▶ _Problem to solve_
Go to the line below containing "theorem wregIssuesItsTable : Obligations.WregIssuesItsTable" and print exactly from there through the line containing "intro a r s", both included. Print nothing else.

*** Opening of Given data ***

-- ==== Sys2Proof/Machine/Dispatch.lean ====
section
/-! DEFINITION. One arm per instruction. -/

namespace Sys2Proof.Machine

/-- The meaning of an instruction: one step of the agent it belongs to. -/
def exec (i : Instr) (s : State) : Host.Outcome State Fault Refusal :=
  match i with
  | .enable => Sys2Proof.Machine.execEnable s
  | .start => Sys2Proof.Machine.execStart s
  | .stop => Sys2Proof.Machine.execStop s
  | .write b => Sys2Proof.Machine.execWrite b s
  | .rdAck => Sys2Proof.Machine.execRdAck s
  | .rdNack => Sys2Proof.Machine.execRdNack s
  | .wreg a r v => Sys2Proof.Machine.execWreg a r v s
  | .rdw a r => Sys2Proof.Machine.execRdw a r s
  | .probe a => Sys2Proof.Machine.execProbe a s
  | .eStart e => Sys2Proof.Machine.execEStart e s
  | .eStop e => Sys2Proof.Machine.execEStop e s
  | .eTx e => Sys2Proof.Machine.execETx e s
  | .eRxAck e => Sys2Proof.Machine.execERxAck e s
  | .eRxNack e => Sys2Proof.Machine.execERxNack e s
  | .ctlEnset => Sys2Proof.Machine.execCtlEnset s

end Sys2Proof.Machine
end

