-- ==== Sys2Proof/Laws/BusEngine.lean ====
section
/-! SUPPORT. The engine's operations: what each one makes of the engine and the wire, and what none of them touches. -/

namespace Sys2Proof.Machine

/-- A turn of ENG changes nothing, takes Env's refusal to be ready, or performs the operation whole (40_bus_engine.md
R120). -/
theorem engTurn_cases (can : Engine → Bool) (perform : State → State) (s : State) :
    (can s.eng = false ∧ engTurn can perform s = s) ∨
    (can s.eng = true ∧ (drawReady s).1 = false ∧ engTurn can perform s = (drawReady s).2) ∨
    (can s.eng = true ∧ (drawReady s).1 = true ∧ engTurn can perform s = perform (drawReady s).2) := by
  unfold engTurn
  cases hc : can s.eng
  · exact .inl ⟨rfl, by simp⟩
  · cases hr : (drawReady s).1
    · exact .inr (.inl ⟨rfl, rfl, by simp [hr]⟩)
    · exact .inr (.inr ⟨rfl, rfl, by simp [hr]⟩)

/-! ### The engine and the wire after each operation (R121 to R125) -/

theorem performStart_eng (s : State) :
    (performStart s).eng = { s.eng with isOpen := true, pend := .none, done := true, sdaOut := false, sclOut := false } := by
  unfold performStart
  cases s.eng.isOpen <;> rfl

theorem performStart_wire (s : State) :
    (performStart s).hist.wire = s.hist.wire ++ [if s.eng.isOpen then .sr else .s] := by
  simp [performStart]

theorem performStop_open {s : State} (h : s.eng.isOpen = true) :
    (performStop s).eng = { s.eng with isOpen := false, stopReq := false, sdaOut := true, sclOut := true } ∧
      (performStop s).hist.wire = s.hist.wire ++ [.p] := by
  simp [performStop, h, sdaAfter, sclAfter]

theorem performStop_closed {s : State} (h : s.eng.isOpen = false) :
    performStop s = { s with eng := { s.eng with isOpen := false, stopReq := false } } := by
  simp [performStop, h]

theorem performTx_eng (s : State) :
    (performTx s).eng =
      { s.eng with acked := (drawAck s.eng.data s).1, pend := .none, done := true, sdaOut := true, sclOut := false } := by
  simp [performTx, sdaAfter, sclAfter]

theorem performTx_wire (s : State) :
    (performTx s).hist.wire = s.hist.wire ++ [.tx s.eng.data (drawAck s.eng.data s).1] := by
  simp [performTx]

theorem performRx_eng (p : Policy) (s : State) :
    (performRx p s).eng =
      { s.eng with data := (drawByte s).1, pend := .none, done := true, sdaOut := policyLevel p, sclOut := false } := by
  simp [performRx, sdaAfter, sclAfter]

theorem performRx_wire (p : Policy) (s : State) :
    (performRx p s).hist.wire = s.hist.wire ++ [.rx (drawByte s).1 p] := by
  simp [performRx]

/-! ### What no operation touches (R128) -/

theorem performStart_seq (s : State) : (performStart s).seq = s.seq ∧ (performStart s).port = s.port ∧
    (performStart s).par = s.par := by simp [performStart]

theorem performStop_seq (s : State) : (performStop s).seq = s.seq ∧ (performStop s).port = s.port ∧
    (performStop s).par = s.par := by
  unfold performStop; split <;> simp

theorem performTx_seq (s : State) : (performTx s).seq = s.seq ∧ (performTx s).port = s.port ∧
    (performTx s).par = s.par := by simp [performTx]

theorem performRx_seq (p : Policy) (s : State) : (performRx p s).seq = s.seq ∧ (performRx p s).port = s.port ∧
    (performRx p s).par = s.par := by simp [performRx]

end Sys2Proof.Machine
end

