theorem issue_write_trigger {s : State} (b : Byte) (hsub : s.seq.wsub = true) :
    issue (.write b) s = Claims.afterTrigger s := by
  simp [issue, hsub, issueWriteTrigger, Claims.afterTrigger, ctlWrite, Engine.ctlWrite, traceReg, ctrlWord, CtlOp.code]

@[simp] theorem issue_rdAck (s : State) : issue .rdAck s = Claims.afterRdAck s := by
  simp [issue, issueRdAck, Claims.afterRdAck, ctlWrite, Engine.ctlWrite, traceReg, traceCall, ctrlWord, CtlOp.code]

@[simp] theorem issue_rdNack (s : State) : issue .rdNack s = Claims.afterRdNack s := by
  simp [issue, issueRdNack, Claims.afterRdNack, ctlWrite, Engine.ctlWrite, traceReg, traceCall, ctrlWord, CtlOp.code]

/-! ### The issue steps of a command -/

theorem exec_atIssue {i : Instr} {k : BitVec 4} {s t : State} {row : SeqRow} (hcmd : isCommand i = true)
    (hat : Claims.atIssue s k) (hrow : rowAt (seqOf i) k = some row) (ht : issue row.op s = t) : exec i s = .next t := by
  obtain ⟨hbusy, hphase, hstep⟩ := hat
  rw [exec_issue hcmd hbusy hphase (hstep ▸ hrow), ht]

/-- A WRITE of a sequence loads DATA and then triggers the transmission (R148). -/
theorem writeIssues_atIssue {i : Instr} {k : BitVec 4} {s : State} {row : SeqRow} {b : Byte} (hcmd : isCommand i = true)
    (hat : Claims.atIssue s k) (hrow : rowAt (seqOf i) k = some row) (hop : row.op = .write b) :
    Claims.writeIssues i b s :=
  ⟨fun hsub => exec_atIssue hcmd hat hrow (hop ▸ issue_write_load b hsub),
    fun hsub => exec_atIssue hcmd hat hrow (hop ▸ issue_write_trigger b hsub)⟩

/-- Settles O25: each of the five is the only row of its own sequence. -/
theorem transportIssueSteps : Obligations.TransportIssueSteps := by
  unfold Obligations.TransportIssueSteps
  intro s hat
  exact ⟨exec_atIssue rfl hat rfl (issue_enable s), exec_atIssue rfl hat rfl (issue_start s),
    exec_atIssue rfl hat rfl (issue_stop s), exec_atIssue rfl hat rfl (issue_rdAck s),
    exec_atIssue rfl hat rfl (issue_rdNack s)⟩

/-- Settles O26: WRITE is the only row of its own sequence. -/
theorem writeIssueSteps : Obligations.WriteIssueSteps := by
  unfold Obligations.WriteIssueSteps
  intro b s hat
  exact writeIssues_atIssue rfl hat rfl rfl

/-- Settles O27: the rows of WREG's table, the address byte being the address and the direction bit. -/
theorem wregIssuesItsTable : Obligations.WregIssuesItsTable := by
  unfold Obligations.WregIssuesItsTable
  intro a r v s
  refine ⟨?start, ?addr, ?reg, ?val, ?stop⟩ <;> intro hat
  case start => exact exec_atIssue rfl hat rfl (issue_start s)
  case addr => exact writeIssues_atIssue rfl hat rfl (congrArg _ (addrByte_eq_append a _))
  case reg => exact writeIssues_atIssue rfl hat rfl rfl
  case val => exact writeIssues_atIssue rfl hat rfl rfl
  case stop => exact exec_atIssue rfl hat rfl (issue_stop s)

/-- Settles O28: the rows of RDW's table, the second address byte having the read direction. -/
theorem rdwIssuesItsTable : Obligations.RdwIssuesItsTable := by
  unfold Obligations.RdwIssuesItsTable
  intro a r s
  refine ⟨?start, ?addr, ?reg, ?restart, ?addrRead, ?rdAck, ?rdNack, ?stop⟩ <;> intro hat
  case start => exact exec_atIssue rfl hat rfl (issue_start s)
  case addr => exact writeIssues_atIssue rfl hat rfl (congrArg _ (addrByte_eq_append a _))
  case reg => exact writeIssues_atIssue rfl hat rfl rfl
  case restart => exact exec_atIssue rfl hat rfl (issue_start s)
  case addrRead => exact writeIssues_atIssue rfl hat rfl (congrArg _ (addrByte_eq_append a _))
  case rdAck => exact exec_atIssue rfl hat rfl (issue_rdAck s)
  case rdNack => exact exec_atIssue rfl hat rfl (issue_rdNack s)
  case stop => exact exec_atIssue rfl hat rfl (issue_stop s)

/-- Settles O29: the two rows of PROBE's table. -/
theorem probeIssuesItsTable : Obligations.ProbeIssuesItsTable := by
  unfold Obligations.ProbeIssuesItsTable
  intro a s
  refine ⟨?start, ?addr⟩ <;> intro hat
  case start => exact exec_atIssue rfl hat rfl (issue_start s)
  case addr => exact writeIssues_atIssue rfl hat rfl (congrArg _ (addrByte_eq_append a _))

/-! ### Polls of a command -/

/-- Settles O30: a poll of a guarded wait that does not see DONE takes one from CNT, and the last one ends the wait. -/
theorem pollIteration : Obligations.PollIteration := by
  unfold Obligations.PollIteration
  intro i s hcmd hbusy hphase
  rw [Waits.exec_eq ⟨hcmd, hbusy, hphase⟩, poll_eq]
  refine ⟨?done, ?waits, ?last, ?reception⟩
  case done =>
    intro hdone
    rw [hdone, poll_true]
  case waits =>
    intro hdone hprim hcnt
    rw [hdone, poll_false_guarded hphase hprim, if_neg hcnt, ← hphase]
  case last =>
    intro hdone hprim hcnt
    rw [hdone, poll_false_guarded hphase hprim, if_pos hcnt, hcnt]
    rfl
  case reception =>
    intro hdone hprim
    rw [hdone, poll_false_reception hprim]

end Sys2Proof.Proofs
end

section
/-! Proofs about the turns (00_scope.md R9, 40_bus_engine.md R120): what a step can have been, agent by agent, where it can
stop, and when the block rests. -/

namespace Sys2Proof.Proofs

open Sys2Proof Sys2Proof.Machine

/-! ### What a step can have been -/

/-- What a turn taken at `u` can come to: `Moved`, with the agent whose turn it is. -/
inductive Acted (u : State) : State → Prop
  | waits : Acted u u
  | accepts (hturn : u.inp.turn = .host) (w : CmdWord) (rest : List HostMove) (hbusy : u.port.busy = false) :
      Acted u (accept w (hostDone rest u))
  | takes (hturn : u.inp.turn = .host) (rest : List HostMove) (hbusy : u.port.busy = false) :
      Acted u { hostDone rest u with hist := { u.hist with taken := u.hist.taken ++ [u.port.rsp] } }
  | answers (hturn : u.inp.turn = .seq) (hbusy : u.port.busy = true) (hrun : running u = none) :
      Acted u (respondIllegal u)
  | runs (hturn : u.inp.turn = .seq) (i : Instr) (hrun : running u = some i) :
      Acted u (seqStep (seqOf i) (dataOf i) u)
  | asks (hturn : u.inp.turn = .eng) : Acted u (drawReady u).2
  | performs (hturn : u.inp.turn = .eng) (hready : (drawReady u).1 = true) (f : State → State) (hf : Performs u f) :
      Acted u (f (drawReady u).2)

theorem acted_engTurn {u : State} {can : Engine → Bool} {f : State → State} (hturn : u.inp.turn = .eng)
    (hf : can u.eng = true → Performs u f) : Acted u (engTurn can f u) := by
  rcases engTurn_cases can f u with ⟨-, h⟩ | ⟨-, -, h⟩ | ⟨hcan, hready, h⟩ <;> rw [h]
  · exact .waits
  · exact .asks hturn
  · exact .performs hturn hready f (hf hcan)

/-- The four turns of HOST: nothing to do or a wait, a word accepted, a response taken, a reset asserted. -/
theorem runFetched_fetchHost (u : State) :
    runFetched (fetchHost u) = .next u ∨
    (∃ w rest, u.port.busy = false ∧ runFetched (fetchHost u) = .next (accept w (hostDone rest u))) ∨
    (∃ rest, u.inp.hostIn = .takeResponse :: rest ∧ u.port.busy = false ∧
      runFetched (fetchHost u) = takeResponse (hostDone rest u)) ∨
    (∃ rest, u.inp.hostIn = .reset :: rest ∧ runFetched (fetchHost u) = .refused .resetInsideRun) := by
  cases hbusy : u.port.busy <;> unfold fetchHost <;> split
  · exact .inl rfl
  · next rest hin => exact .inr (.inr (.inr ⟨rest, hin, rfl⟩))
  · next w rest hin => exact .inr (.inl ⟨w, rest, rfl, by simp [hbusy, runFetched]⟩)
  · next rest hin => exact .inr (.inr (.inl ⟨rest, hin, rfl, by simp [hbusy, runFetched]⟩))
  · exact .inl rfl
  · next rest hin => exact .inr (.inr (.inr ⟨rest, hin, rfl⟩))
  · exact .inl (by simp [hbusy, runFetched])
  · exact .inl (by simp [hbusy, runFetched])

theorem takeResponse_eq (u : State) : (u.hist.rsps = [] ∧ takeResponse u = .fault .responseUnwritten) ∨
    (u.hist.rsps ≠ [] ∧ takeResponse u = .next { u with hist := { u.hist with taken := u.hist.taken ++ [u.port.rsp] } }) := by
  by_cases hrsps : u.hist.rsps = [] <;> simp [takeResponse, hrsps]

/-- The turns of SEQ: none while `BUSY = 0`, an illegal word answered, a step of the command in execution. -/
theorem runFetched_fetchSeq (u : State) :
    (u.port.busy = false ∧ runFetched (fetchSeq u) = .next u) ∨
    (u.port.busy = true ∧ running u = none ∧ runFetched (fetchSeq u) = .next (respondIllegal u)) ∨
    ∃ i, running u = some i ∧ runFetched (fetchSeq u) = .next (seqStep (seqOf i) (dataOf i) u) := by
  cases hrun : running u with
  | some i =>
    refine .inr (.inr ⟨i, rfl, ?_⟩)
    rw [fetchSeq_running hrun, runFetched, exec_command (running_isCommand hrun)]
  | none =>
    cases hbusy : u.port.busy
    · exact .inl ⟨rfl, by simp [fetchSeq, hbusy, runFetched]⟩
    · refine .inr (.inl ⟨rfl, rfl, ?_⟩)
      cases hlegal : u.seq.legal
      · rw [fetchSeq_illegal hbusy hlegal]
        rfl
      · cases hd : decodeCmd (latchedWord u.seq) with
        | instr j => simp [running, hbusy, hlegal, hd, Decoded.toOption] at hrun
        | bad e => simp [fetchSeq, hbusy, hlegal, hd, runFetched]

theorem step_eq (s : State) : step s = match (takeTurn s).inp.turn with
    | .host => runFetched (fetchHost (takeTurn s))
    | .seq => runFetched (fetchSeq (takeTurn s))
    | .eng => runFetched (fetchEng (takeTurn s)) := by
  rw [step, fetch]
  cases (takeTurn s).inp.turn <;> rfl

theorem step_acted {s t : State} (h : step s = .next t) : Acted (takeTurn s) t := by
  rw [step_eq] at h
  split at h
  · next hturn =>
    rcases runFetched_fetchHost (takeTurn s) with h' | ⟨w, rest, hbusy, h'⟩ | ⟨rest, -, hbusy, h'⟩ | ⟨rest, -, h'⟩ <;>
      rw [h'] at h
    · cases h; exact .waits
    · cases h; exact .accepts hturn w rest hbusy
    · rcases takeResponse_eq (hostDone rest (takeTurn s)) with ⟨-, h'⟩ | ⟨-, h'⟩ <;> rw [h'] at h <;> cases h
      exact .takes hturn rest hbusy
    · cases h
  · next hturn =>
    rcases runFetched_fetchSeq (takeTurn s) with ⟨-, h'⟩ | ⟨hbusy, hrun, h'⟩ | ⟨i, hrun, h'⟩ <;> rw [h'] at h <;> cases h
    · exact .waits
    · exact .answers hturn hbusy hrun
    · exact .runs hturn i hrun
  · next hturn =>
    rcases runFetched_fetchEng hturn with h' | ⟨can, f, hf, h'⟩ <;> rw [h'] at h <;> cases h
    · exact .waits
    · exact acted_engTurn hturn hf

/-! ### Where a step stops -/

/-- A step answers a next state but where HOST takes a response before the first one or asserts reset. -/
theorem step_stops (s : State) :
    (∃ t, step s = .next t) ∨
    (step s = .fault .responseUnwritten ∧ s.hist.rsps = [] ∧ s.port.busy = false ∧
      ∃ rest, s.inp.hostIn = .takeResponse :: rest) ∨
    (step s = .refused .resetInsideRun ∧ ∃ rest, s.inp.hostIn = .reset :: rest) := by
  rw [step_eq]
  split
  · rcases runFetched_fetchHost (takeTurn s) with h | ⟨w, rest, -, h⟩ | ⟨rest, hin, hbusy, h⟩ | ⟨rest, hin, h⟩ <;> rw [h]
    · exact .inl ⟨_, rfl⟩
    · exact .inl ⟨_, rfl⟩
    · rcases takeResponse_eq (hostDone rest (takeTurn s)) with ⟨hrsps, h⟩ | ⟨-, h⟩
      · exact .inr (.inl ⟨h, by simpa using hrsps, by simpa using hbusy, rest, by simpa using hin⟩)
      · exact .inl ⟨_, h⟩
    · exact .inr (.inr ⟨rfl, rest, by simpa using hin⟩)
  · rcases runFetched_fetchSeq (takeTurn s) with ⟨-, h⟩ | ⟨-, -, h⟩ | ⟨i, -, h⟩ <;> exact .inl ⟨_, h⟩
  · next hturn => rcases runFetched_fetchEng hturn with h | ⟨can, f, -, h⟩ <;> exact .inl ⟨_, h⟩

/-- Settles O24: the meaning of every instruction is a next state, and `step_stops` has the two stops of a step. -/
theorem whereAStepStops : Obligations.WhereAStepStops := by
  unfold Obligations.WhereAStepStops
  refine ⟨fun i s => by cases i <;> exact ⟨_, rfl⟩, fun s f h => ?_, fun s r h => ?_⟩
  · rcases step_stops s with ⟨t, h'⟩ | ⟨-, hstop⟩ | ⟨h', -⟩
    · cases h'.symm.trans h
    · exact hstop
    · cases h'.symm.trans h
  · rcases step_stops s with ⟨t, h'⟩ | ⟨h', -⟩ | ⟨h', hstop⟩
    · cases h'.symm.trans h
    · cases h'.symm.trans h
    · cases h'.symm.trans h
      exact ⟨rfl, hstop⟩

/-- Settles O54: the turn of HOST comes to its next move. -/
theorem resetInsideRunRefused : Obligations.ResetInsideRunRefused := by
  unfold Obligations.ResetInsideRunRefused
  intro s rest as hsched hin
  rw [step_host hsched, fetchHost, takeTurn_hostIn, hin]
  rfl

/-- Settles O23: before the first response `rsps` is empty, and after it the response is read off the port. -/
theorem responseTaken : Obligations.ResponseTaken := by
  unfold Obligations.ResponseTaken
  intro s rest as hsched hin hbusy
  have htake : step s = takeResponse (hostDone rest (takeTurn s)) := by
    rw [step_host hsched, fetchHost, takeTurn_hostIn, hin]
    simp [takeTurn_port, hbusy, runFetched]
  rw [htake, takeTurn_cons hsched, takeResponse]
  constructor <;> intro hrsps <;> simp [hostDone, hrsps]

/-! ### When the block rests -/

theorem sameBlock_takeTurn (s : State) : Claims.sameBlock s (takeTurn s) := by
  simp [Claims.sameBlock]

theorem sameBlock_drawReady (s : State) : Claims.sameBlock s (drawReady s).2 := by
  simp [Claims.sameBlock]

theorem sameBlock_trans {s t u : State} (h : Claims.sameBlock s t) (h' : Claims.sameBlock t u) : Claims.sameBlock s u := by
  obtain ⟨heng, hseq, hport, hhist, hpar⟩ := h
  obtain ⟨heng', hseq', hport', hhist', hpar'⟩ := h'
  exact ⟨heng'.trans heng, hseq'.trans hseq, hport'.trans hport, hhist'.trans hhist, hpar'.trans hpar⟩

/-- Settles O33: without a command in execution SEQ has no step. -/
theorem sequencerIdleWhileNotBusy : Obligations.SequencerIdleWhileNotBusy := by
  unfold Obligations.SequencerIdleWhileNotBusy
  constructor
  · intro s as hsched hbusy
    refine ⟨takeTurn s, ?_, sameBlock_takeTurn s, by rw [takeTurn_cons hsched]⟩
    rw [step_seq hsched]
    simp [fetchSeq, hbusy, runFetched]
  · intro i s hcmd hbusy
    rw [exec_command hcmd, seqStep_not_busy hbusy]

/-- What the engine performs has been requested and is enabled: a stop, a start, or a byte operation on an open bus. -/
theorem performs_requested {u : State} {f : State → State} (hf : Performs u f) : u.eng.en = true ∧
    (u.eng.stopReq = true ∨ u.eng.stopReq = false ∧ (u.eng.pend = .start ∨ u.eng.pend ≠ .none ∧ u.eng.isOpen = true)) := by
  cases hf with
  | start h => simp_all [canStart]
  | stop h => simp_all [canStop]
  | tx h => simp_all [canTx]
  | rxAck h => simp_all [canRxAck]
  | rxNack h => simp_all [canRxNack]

*** Close of Given data ***

▶ _Answer to the exercise_
theorem wregIssuesItsTable : Obligations.WregIssuesItsTable := by
  unfold Obligations.WregIssuesItsTable
  intro a r v s
  refine ⟨?start, ?addr, ?reg, ?val, ?stop⟩ <;> intro hat
  case start => exact exec_atIssue rfl hat rfl (issue_start s)
  case addr => exact writeIssues_atIssue rfl hat rfl (congrArg _ (addrByte_eq_append a _))
  case reg => exact writeIssues_atIssue rfl hat rfl rfl
  case val => exact writeIssues_atIssue rfl hat rfl rfl
  case stop => exact exec_atIssue rfl hat rfl (issue_stop s)

/-- Settles O28: the rows of RDW's table, the second address byte having the read direction. -/
theorem rdwIssuesItsTable : Obligations.RdwIssuesItsTable := by
  unfold Obligations.RdwIssuesItsTable
  intro a r s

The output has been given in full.